What to produce:
The records follow. Print, word for word, the first line through the "let s1 := ((s.arrive" line.

Top of Information provided

/-- A walk reads the entries of its tables, each under R50 and R51. -/
def State.walkRead (s : State) (func va : Nat) : List (Nat × Nat) → Nat → Nat → State
  | [], _, _ => s
  | (lo, n) :: t, lvl, tbl =>
    let line := lineOf (tbl + 8 * bits va lo n)
    if regionOf (line * 64) ≠ 0 ∨ (s.paFault (tbl + 8 * bits va lo n) .read).isSome then s
    else
      let s1 := ((s.arrive line).lease line func).1
      match s1.walkStep s1.vis va lo n lvl tbl with
      | .table pa => s1.walkRead func va t (lvl + 1) pa
      | _ => s1

/-- The reads of the walk of an address at a place. -/
def State.walkReads (s : State) (tr func aspace va : Nat) : State :=
  match s.walkStart tr func aspace va with
  | some (lvl, tbl) => s.walkRead func va (walkPlan.drop lvl) lvl tbl
  | none => s

/-- A unit's translation that misses walks: its reads, and what its caches keep (R28). -/
def State.unitWalk (s : State) (tr func aspace va : Nat) (acc : Access) : State :=
  match s.xl tr func aspace va acc with
  | .miss => (s.walkReads tr func aspace va).cacheWalk tr func aspace va (if tr < 96 then [2 * tr + 1] else [])
  | _ => s

/-- The walks of a unit's virtual access of n bytes. -/
def State.unitWalks (s : State) (tr func aspace : Nat) (acc : Access) : Nat → Nat → Nat → State
  | 0, _, _ => s
  | k + 1, va, n =>
    if n = 0 then s
    else
      let len := min n (65536 - va % 65536)
      (s.unitWalk tr func aspace va acc).unitWalks tr func aspace acc k (va + len) (n - len)

/-- A unit's virtual access of n bytes: each 64 KiB page translated, then the addresses of its parts; or the first
fault with its address. -/
def State.xlRange (s : State) (tr func aspace : Nat) (acc : Access) : Nat → Nat → Nat → Except (Reason × Nat) (List (Nat × Nat))
  | 0, _, _ => .ok []
  | k + 1, va, n =>
    if n = 0 then .ok []
    else
      match s.xlNow tr func aspace va acc with
      | .ok pa =>
        let len := min n (65536 - va % 65536)
        match s.xlRange tr func aspace acc k (va + len) (n - len) with
        | .ok l => .ok ((pa, len) :: l)
        | .error e => .error e
      | .bad r => .error (r, va)
      | .miss => .error (.notPresent, va)

/-- The first line of translated parts that holds uncorrectable data (R234), as a physical address. -/
def State.eccIn (s : State) (l : List (Nat × Nat)) : Option Nat :=
  l.findSome? (fun p => (s.ecc.find? (fun e => decide (p.1 / 64 ≤ e) && decide (e * 64 < p.1 + p.2))).map (fun e => e * 64))

/-- Read n bytes at a virtual address for a unit at a place; the lines enter L2 in a class (R41). -/
def State.unitLoad (s : State) (func aspace va n : Nat) (acc : Access) (cls : Nat := 0) (tr : Nat := ioPlace) :
    Except (Reason × Nat) (State × List Byte) :=
  let s0 := s.unitWalks tr func aspace acc (n / 65536 + 2) va n
  match s0.xlRange tr func aspace acc (n / 65536 + 2) va n with
  | .error e => .error e
  | .ok l =>
    if (s0.eccIn l).isSome then .error (.uncorrectable, va)
    else
      .ok (l.foldl (fun st p =>
        let r := st.1.unitRead func p.1 p.2
        ((linesOf p.1 p.2).foldl (fun s i => s.fillL2 i func cls) r.1, st.2 ++ r.2)) (s0, []))
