/-- A lane memory instruction (R290, R291, R296). -/
def State.laneMem (s : State) (o : LM) (size : Nat) (acc : Access) (eff : State → Ctx → List Acc → MemRes) :
    Host.Outcome State Fault Refusal :=
  s.onCtx (fun c =>
    let gB := c.gang.rdG o.w.a.toNat
    let ls := c.active o.w.g
    match c.wrapFn o.x gB with
    | some wf =>
      s.memRun c size acc laneMask (ls.map (fun l => (l, (wf (c.laneAddr o size l)).toNat)))
        (fun c => c.bump o (c.width * size) wf) eff
    | none =>
      let mis := (c.contrib o.w.g).filter (fun l => (c.laneAddr o size l).toNat % size != 0)
      match mis with
      | l :: _ => s.put (c.fault s.now .misaligned { addr := c.laneAddr o size l, lanes := laneMask mis })
      | [] =>
        s.put (c.fault s.now .paUnbacked
          (c.wrapDetail o (((c.contrib o.w.g).head?.map (fun l => c.laneAddr o size l)).getD gB) (c.faultLanes o.w.g))))

/-- A uniform memory instruction (R290, R291, R297): a false guard changes nothing. `keep` skips the base update when
the destination is the base. -/
def State.uniMem (s : State) (o : LM) (size : Nat) (acc : Access) (keep : Bool)
    (eff : State → Ctx → List Acc → MemRes) : Host.Outcome State Fault Refusal :=
  s.onCtx (fun c =>
    if !c.gang.qpred o.w.g.toNat then s.put (c.retire 2)
    else
      let gB := c.gang.rdG o.w.a.toNat
      let x := c.uniAddr o
      let mask : List Nat → BitVec 64 := fun _ => c.faultLanes 7
      match c.wrapFn o.x gB with
      | some wf =>
        s.memRun c size acc mask [(64, (wf x).toNat)] (fun c => if keep then c else c.bump o size wf) eff
      | none =>
        if x.toNat % size ≠ 0 then s.put (c.fault s.now .misaligned { addr := x, lanes := c.faultLanes 7 })
        else s.put (c.fault s.now .paUnbacked (c.wrapDetail o x (c.faultLanes 7))))

end Sys2Proof.Machine
end

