-- ==== Sys2Proof/Machine/EvMem.lean ====
section
/-!
DEFINITION. The steps of home slices, routers, walkers, monitors and the host's accesses to memory. Each is `none`
where the step cannot happen in the state (log 13).
-/

namespace Sys2Proof.Machine

/-- A step of a unit that happens where it can: where it cannot, nothing changes (log 13). -/
def State.unitStep (s : State) (r : Option State) : Host.Outcome State Fault Refusal := .next (r.getD s)

/-- Change a fragment. -/
def State.updFrag (s : State) (w : Who) (f : Frag → Frag) : State :=
  s.updGroup w.gid (fun g => { g with gangs := g.gangs.mapIdx (fun i x =>
    if i = w.gang then { x with frags := x.frags.map (fun y => if y.id == w.frag then f y else y) } else x) })

/-- Change a gang. -/
def State.updGang (s : State) (gid gang : Nat) (f : Gang → Gang) : State :=
  s.updGroup gid (fun g => { g with gangs := g.gangs.mapIdx (fun i x => if i = gang then f x else x) })

/-- The fragment that a name stands for. -/
def State.fragOf (s : State) (w : Who) : Option Frag := (s.ctxOf w).map Ctx.frag

/-- Make a fragment that waits eligible again, with an answer to its wait. -/
def Frag.wake (g : Option Grant) (f : Frag) : Frag :=
  match f.state with
  | .faulted _ _ => f
  | _ => { f with state := .eligible, grant := g }

def State.wake (s : State) (w : Who) (g : Option Grant) : State := s.updFrag w (Frag.wake g)

/-! ### Requests -/

def State.req (s : State) (id : Nat) : Option Req := s.reqs.find? (fun r => r.id == id)
/-- How a request fails at its home slice: an address that an entry in ALIAS mode covers by now (R24), or data that is
uncorrectable and that it would consume (R234). -/
def State.badAt (s : State) (r : Req) : Option Reason :=
  let acc : Access := if r.isLoad then .read else if r.isAtomic then .atomic else .write
  match r.parts.findSome? (fun p => s.paFault p.pa acc) with
  | some e => some e
  | none => if (r.isLoad || r.isAtomic) && s.ecc.contains r.line then some .uncorrectable else none

/-- Marked atomics that a slice holds (R54). -/
def State.relHeld (s : State) (slice : Nat) : Nat :=
  (s.reqs.filter (fun q => q.stage == .heldRel && s.homeOf q.line == slice)).length

/-- A marked atomic whose marker has not come is held at its home slice, 64 to a slice (R54). -/
def State.holdRel (s : State) (r : Req) : Option State :=
  if s.relHeld (s.homeOf r.line) < 64 then some (s.setReq { r with stage := .heldRel }) else none

/-- A marker has not come. -/
def State.early (s : State) (r : Req) : Bool := decide (s.now < r.marker)

/-- HOME_SLICE_WRITE (R49, R54): a store, ownership request or atomic arrives and receives its T, fails, or goes on to the
host (R39); a marked atomic whose marker has not come is held. -/
def State.evHomeSliceWrite (s : State) (id : Nat) : Option State :=
  match s.req id with
  | none => none
  | some r =>
    if r.stage != .flight || r.isLoad || s.lineHeld r.line || s.behind r then none
    else if r.region == 4 then (if s.early r then s.holdRel r else some (s.sendHost r))
    else
      match s.badAt r with
      | some e => some (s.setReq { r with stage := .bad e })
      | none =>
        match r.kind with
        | .store =>
          if r.region = 1 then none
          else
            let s1 := s.recall r.line
            let a := s1.assignT r.line 0
            some (((a.1.pendParts r a.2).foldParts r a.2).dropReq id)
        | .own _ _ =>
          let keep := match (s.recOf r.line).owner, r.who with
            | some g, some w => g == w.gid
            | _, _ => false
          let s1 := if keep then s else s.recall r.line
          let a := s1.assignT r.line 0
          some (a.1.setReq { r with stage := .timed a.2 })
        | .atomic op ty _ _ => if s.early r then s.holdRel r else some (s.timeAtomic r op ty)
        | _ => none

/-- REL_ATOMIC_RELEASE (R54); one on host memory goes on to the host (R53). -/
def State.evRelAtomicRelease (s : State) (id : Nat) : Option State :=
  match s.req id with
  | none => none
  | some r =>
    match r.kind with
    | .atomic op ty _ _ =>
      if r.stage != .heldRel || s.early r then none
      else if r.region == 4 then some (s.sendHost r)
      else
        match s.badAt r with
        | some e => some (s.setReq { r with stage := .bad e })
        | none => some (s.timeAtomic r op ty)
    | _ => none

/-! ### Monitors (R58, R59) -/

/-- Who waits at a monitor goes on: a fragment's WAITCMP with its outcome, a queue's WAIT with a note for its next turn
(R390). -/
def State.wakeWaiter (s : State) (w : Waiter) : State :=
  match w with
  | .frag w => s.wake w (some (.pred true))
  | .queue f q => s.updFn f (fun x => { x with cqs := x.cqs.mapIdx (fun i c => if i = q then { c with woken := true } else c) })

/-- Evaluate the entries of lines that writes of a time were just performed on, but for those armed when these writes
were visible already; a comparison that holds wakes its gang (R58). -/
def State.wakeMonitors (s : State) (ps : List Pending) : State :=
  let hit : Monitor → Bool := fun m =>
    m.slice != 64 && ps.any (fun p => p.onLine (lineOf m.pa) && decide (m.since < p.t)) &&
      monHolds m.rel m.ty (leNat (s.bytesIn s.mem m.pa (tyBytes m.ty))) m.value
  (s.monitors.filter hit).foldl (fun s m => s.wakeWaiter m.who)
    { s with monitors := s.monitors.filter (fun m => !hit m) }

Bottom of Information provided

Response:
/-- A walk reads the entries of its tables, each under R50 and R51. -/
def State.walkRead (s : State) (func va : Nat) : List (Nat × Nat) → Nat → Nat → State
  | [], _, _ => s
  | (lo, n) :: t, lvl, tbl =>
    let line := lineOf (tbl + 8 * bits va lo n)
    if regionOf (line * 64) ≠ 0 ∨ (s.paFault (tbl + 8 * bits va lo n) .read).isSome then s
    else
      let s1 := ((s.arrive line).lease line func).1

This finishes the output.